Clarion 12 way to handle UTF-8 Unicode String type?

Not disagreeing with what you’re saying, but if there was a UTF-8 string type, that would be awesome. And then if saying MyUTF16String = MyUTF8String would convert them, that would also be awesome.

Right now I’m not sure whether using WinAPI would be necessary to consume UTF-8.

This seems like a separate topic, and important as the web is commonly UTF-8.

The current help on TOUNICODE() and TOANSI() mentions UTF-8 strings can be converted using code page 65001.

The TOUNICODE function also allows to convert ANSI and Unicode strings to a character sequence encoded in UTF-8 by passing the value 65001 as the second parameter.

As a side effect, the TOANSI function also allows to convert ANSI and Unicode strings to a character sequence encoded in UTF-8 by passing value 65001 as the second parameter.

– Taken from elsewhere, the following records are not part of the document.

-- ==== Sys2Proof/Decode.lean ====
section
/-! DEFINITION. The decoder of R48 to R57, total on any words and rejecting with the word that a trap reports, and the
encoder of R40 and R41 written from the same encoding tables. -/

namespace Sys2Proof

open Machine

/-- The prefixes read so far: the last rank plus 1, each prefix word, and the PX.I payloads in chain order. -/
structure Prefixes where
  count : Nat := 0
  rank : Nat := 0
  p : Option IWord := none
  c : Option IWord := none
  r : Option IWord := none
  imms : List Nat := []
  deriving DecidableEq, Repr

/-- The outcome of decoding a list of words: an instruction with its length in bytes and base word, an illegal chain
with the word reported (R57), or a chain that runs past the words given. -/
inductive Decoded where
  | ok (i : Instr) (len : Nat) (word : IWord)
  | illegal (word : IWord)
  | more
  deriving DecidableEq, Repr

/-- Bits [hi:lo] of an instruction word. -/
def wbits (w : IWord) (hi lo : Nat) : Nat := (w.toNat / 2 ^ lo) % 2 ^ (hi + 1 - lo)

/-- Whether a word is a prefix word (R47). -/
def isPrefix (w : IWord) : Bool := wbits w 15 13 == 7

/-- The rank of a prefix plus 1: PX.P 1, PX.C 2, PX.R 3, PX.I 4 (R48). -/
def prefixRank (w : IWord) : Nat :=
  match wbits w 12 11 with
  | 0 => 4
  | 1 => 3
  | 2 => 2
  | _ => 1

/-- A PX.P naming pages 8 to 15, or a PX.C with spare bits or a class code 6 or 7 (R48). -/
def prefixBad (w : IWord) : Bool :=
  match prefixRank w with
  | 1 => decide (8 ≤ wbits w 10 7)
  | 2 => wbits w 1 0 != 0 || decide (6 ≤ wbits w 10 8) || decide (6 ≤ wbits w 7 5) || decide (6 ≤ wbits w 4 2)
  | _ => false

/-- Take one prefix into account. -/
def Prefixes.add (q : Prefixes) (w : IWord) : Prefixes :=
  let q := { q with count := q.count + 1, rank := prefixRank w }
  match prefixRank w with
  | 1 => { q with p := some w }
  | 2 => { q with c := some w }
  | 3 => { q with r := some w }
  | _ => { q with imms := q.imms ++ [wbits w 10 0] }

/-- The operand that a field's class code and number name (R51, R52). -/
def decodeOpnd (mark : PxcMark) (k : FKind) (cls n : Nat) (fc : BitVec 7) : Option Opnd :=
  let o : Option Opnd :=
    match k with
    | .none => if n = 0 ∧ cls = 0 then some .none else none
    | .a => if cls = 0 ∧ n < 8 then some (.acc (BitVec.ofNat 3 n)) else none
    | .l => if cls = 0 ∧ n < 2 then some (.slot (BitVec.ofNat 1 n)) else none
    | .c => if cls = 0 then some (.cr (BitVec.ofNat 7 n)) else none
    | .n _ _ => if cls = 0 then some (.num (BitVec.ofNat 7 n)) else none
    | .mem =>
      if cls = 0 ∧ n < 32 then
        some (.mem (BitVec.ofNat 3 (n % 8))
          (match n / 8 with
          | 0 => .none
          | 1 => .size
          | 2 => .imm
          | _ => .reg fc))
      else none
    | _ =>
      match cls with
      | 0 => some (.g (BitVec.ofNat 7 n))
      | 1 => if n < 16 then some (.s (BitVec.ofNat 4 n)) else none
      | 2 => if n < 32 then some (.m (BitVec.ofNat 5 n)) else none
      | 3 => if n < 8 then some (.p (BitVec.ofNat 3 n)) else none
      | 4 => if n < 4 then some (.k (BitVec.ofNat 2 n)) else none
      | _ => if n < 8 then some (.q (BitVec.ofNat 3 n)) else none
  o.filter (opndOk mark k)

/-- The immediate from its PX.I payloads, extended as the row says (R49). -/
def decodeImm (k : ImmKind) (mod : BitVec 3) (imms : List Nat) : Word :=
  let raw := imms.foldr (fun v acc => v + 2048 * acc) 0
  if k.isSigned mod then BitVec.ofInt 64 (signed (11 * imms.length) raw) else BitVec.ofNat 64 raw

/-- Decode the base word under its prefixes (R50 to R56). PX.R stands on every row with a used field (R55), `bara` and `barw` among them, though
the text of their entry makes it illegal there (DESIGN CHOICE, log 71). -/
def decodeBase (q : Prefixes) (w : IWord) : Option Instr :=
  let pp := q.p.getD 0
  let page := wbits pp 10 7
  let mod := BitVec.ofNat 3 (wbits pp 2 0)
  match rowOf (page * 64 + wbits w 15 10) with
  | none => none
  | some r =>
    let rr := q.r.getD 0
    let fcn := wbits rr 6 0
    let fan := wbits rr 10 9 * 32 + wbits w 9 5
    let fbn := wbits rr 8 7 * 32 + wbits w 4 0
    let ca := match q.c with | some c => wbits c 10 8 | none => nativeCls r.fa
    let cb := match q.c with | some c => wbits c 7 5 | none => nativeCls r.fb
    let cc := match q.c with | some c => wbits c 4 2 | none => nativeCls r.fc
    let fc := BitVec.ofNat 7 fcn
    match decodeOpnd r.pxc r.fa ca fan fc, decodeOpnd r.pxc r.fb cb fbn fc,
        decodeOpnd r.pxc r.fc cc (if r.fc = .none then 0 else fcn) fc with
    | some a, some b, some c =>
      let byReg := (incReg a).isSome || (incReg b).isSome
      let imm := decodeImm r.imm mod q.imms
      let x : Args := ⟨BitVec.ofNat 3 (wbits pp 6 4), wbits pp 3 3 == 1, mod, a, b, c, imm⟩
      let ok :=
        decide (mod.toNat < r.mods) &&
        (q.c.isNone || r.pxc != .no) &&
        decide (q.imms.length ≤ r.imm.words) &&
        (q.r.isNone || !(r.fa == .none && r.fb == .none && r.fc == .none)) &&
        (q.r.isSome || !(r.fc != .none || byReg)) &&
        (r.fc != .none || byReg || fcn == 0) &&
        incOk r a && incOk r b &&
        (r.lim.all (fun l => decide (imm.toNat < l))) &&
        (!r.imm.isInc || q.imms.isEmpty || usesIncImm a b)
      if ok then some (r.ctor x) else none
    | _, _, _ => none

/-- Decode (R48): read words in address order. -/
def decodeFrom (q : Prefixes) : List IWord → Decoded
  | [] => .more
  | w :: ws =>
    if isPrefix w then
      if 4 ≤ q.count then .illegal w
      else if prefixRank w < q.rank || (prefixRank w == q.rank && q.rank != 4) then .illegal w
      else if prefixBad w then .illegal w
      else decodeFrom (q.add w) ws
    else
      match decodeBase q w with
      | some i => .ok i (2 * q.count + 2) w
      | none => .illegal w

/-- Decode a chain from its first word. -/
def decode (ws : List IWord) : Decoded := decodeFrom {} ws

/-- PX.P of an instruction (Table 3.2). -/
def encodeP (r : Row) (x : Args) : IWord :=
  BitVec.ofNat 16 (0xF800 + r.code / 64 * 128 + x.guard.toNat * 16 + x.sense.toNat * 8 + x.mod.toNat)

/-- PX.C of an instruction. -/
def encodeC (x : Args) : IWord :=
  BitVec.ofNat 16 (0xF000 + clsOf x.a * 256 + clsOf x.b * 32 + clsOf x.c * 4)

/-- PX.R of an instruction. -/
def encodeR (x : Args) : IWord :=
  BitVec.ofNat 16 (0xE800 + numOf x.a / 32 * 512 + numOf x.b / 32 * 128 + fcNum x)

/-- The PX.I words of an immediate, lowest group first (R41). -/
def encodeImm : Nat → Nat → List IWord
  | 0, _ => []
  | j + 1, v => BitVec.ofNat 16 (0xE000 + v % 2048) :: encodeImm j (v / 2048)

/-- The base word (Table 3.1). -/
def encodeBase (r : Row) (x : Args) : IWord :=
  BitVec.ofNat 16 (r.code % 64 * 1024 + numOf x.a % 32 * 32 + numOf x.b % 32)

/-- The shortest chain of a row and operands (R40). -/
def encodeRow (r : Row) (x : Args) : List IWord :=
  (if needsP r x then [encodeP r x] else []) ++
  (if needsC r x then [encodeC x] else []) ++
  (if needsR r x then [encodeR x] else []) ++
  encodeImm (immCount r.imm x.mod x.imm) x.imm.toNat ++ [encodeBase r x]

/-- The words of an instruction; none for an event. -/
def encode (i : Instr) : List IWord :=
  match codeOf i with
  | some code =>
    match rowOf code with
    | some r => encodeRow r (argsOf i)
    | none => []
  | none => []

/-- The words that a number of `nbits` bits stands for, padded with zero words to a whole chain. spec/opcode_table.json
writes a chain as one number with its first word highest, as PX.R and PX.P stand in bits [31:16] of its rows; a number
whose high half is no prefix is read with its first word lowest (log 6). -/
def tableWords (nbits w : Nat) : List IWord :=
  let lo := BitVec.ofNat 16 (w % 65536)
  let hi := BitVec.ofNat 16 (w / 65536 % 65536)
  if nbits ≤ 16 then [lo, 0, 0, 0, 0]
  else if isPrefix hi then [hi, lo, 0, 0, 0]
  else [lo, hi, 0, 0, 0]

/-- The instruction that the decoder reads from an opcode-table word. -/
def decodeTableWord (nbits w : Nat) : Option Instr :=
  match decode (tableWords nbits w) with
  | .ok i _ _ => some i
  | _ => none

end Sys2Proof
end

If you search for Delphi and UTF-8 you’ll find older examples where they used their regular ANSI String type to hold UTF-8. They had functions like ToUncode to encode.

Newer Delphi versions have a explicit Utf8String type.

UTF8String represents a string encoded using UTF-8 (variable number of bytes Unicode). It is a AnsiStringBase type with a UTF-8 code page. In Delphi, UTF8String is a true compiler type. The compiler does conversions between UnicodeString and UTF8String as necessary.

I agree it would be useful to have an explicit UTF-8 type like EString (8 string) or NString (narrow string).

1 Like

While a native type would be cool, its not necessary. We already have access to utf-8 support in StringTheory (making use of Win32 API calls.)

The only thing we lack at the moment is support for any unicode encoding on Windows and Reports. And presumably USTRING will adequately serve that purpose.

We’ll UTF-8 made by the RTL using ToUnicode and ToAnsi (,65001)b using the same API calls.

The Question is do we want a native UTF-8 Type so the compiler knows the String type and can help us.

Bruce Barrington thought the compiler should work for developer and make coding life easier. The Delphi team did it both ways and in the end decided to create a native UTF-8 type.

What we want, and what can be realistically achieved are 2 different things.

From a language design point of view, a utf-8 type would be great. From a “spend time on it” point of view, I’d rather they work on 64 bit.

A utf-8 type won’t offer any functionality we cant already do today. It’s a nice to have, not a necessity.

1 Like